(What this task involves):
Look through the data below for the line with "opaque falconVerify : List" and the line with "opaque imageParts : List", then output those two and all lines in between, exactly as written.

(Dataset excerpts):

-- ==== Sys2Proof/Config.lean ====
section
/-! DEFINITION. What the stepping fixes, and the free values: opaque constants that nothing can evaluate. -/

namespace Sys2Proof

/-- What a configuration record holds (R444): the bytes that its signature covers, and the signature. -/
structure ConfigRecord where
  identity : List Byte
  serial : Nat
  /-- the fabric addresses of endpoints 0 to 63 and of the management endpoint. -/
  addresses : List (BitVec 128)
  device : Nat
  signed : List Byte
  signature : List Byte
  deriving DecidableEq, Repr

namespace Config

/-- ENCHASH of stepping E (R101): SHAKE256 of the encoding table of Decode.lean; log 8. -/
def encHash : BitVec 64 := 0xdb870ad058b165ff#64

/-- Free: the energy of each lane pass of a core in a clk, in 1/65,536 of 1/256 nJ (R219): the boot, the core and the start of the
clk; log 4. -/
opaque freeEnergy : Nat → Nat → Nat → Nat

/-- Free: the energy of a matrix operation, in the same unit (R219); log 4. -/
opaque freeMmaEnergy : Nat → Nat

/-- Free: the fast-path result of a special function on an input (R186), before the bound is applied: function 0 to 7 in the
order RCP, RSQ, SQRT, EXP2, LOG2, SIN, COS, TANH; format code; input bits; log 4. -/
opaque freeFast : Nat → Nat → Nat → Nat

/-- Free: byte k of the image that save number n leaves in a save area, whose layout belongs to the device (R412); log 14. -/
opaque saveByte : Nat → Nat → Byte

/-- Free: the word that CNTRD writes where 2^32 children or more have not completed, which no rule states (R388); log 4. -/
opaque freeCount : Nat → BitVec 32

/-- Free: whose result a gang-uniform register takes where the threads that write it once for their gang differ, as they may by a
predicate source; no rule says (R85); log 4. -/
opaque freeLane : Nat → Nat

/-- Free: whether a Falcon-1024 signature verifies (public key, digest, signature) (R284, R442, R444); log 6. -/
opaque falconVerify : List Byte → List Byte → List Byte → Bool

/-- Free: the Falcon-1024 signature under the device's identity key (seed, digest) (R445); log 6. -/
opaque falconSign : List Byte → List Byte → List Byte

/-- Free: the Falcon-1024 public key of a seed (R443); log 6. -/
opaque falconPublic : List Byte → List Byte

/-- Free: the corrected response of the physically unclonable function, the same at every boot, and whether the helper data corrects it at
a boot (R443); log 6. -/
opaque pufResponse : List Byte
opaque pufCorrects : Nat → Bool

/-- Free: the Amiell key held in the boot ROM (R442); log 6. -/
opaque amiellKey : List Byte

/-- Free: the operator key that a configuration record is verified under, whose digest was fused at provisioning (R444);
log 6. -/
opaque operatorKey : List Byte

/-- Free: how an image in flash divides into its body and its signature, which no rule lays out (R442); log 6. -/
opaque imageParts : List Byte → List Byte × List Byte

/-- Free: what a configuration record's bytes hold, none for a malformed record; no rule lays it out (R444); log 6. -/
opaque configRecord : List Byte → Option ConfigRecord

/-- Free: the layout in which Teasel returns its slot, peer and policy tables, from the kind and the table's fields, which no rule
gives (R284); log 6. -/
opaque tableLayout : Nat → List Byte → List Byte

/-- Free: the fused fabric address of the management endpoint (R442); log 6. -/
opaque fusedAddress : BitVec 128

/-- Free: what another device answers to a remote access: none for an error response or an absent member, else the bytes of a
load or the old value of an atomic (R433, R434); log 10. -/
opaque remoteAnswer : Nat → Option (List Byte)

/-- Free: how long after the answer to a remote access its completion time lies, on the local time base (R354, R358); log 10. -/
opaque remoteLag : Nat → Nat

/-- Free: the fabric address of a member device of the load-store domain (R281, R432); log 10. -/
opaque memberAddress : Nat → BitVec 128

end Config

end Sys2Proof
end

(Worked solution):
opaque falconVerify : List Byte → List Byte → List Byte → Bool

/-- Free: the Falcon-1024 signature under the device's identity key (seed, digest) (R445); log 6. -/
opaque falconSign : List Byte → List Byte → List Byte

/-- Free: the Falcon-1024 public key of a seed (R443); log 6. -/
opaque falconPublic : List Byte → List Byte

/-- Free: the corrected response of the physically unclonable function, the same at every boot, and whether the helper data corrects it at
a boot (R443); log 6. -/
opaque pufResponse : List Byte
opaque pufCorrects : Nat → Bool

/-- Free: the Amiell key held in the boot ROM (R442); log 6. -/
opaque amiellKey : List Byte

/-- Free: the operator key that a configuration record is verified under, whose digest was fused at provisioning (R444);
log 6. -/
opaque operatorKey : List Byte

/-- Free: how an image in flash divides into its body and its signature, which no rule lays out (R442); log 6. -/
opaque imageParts : List Byte → List Byte × List Byte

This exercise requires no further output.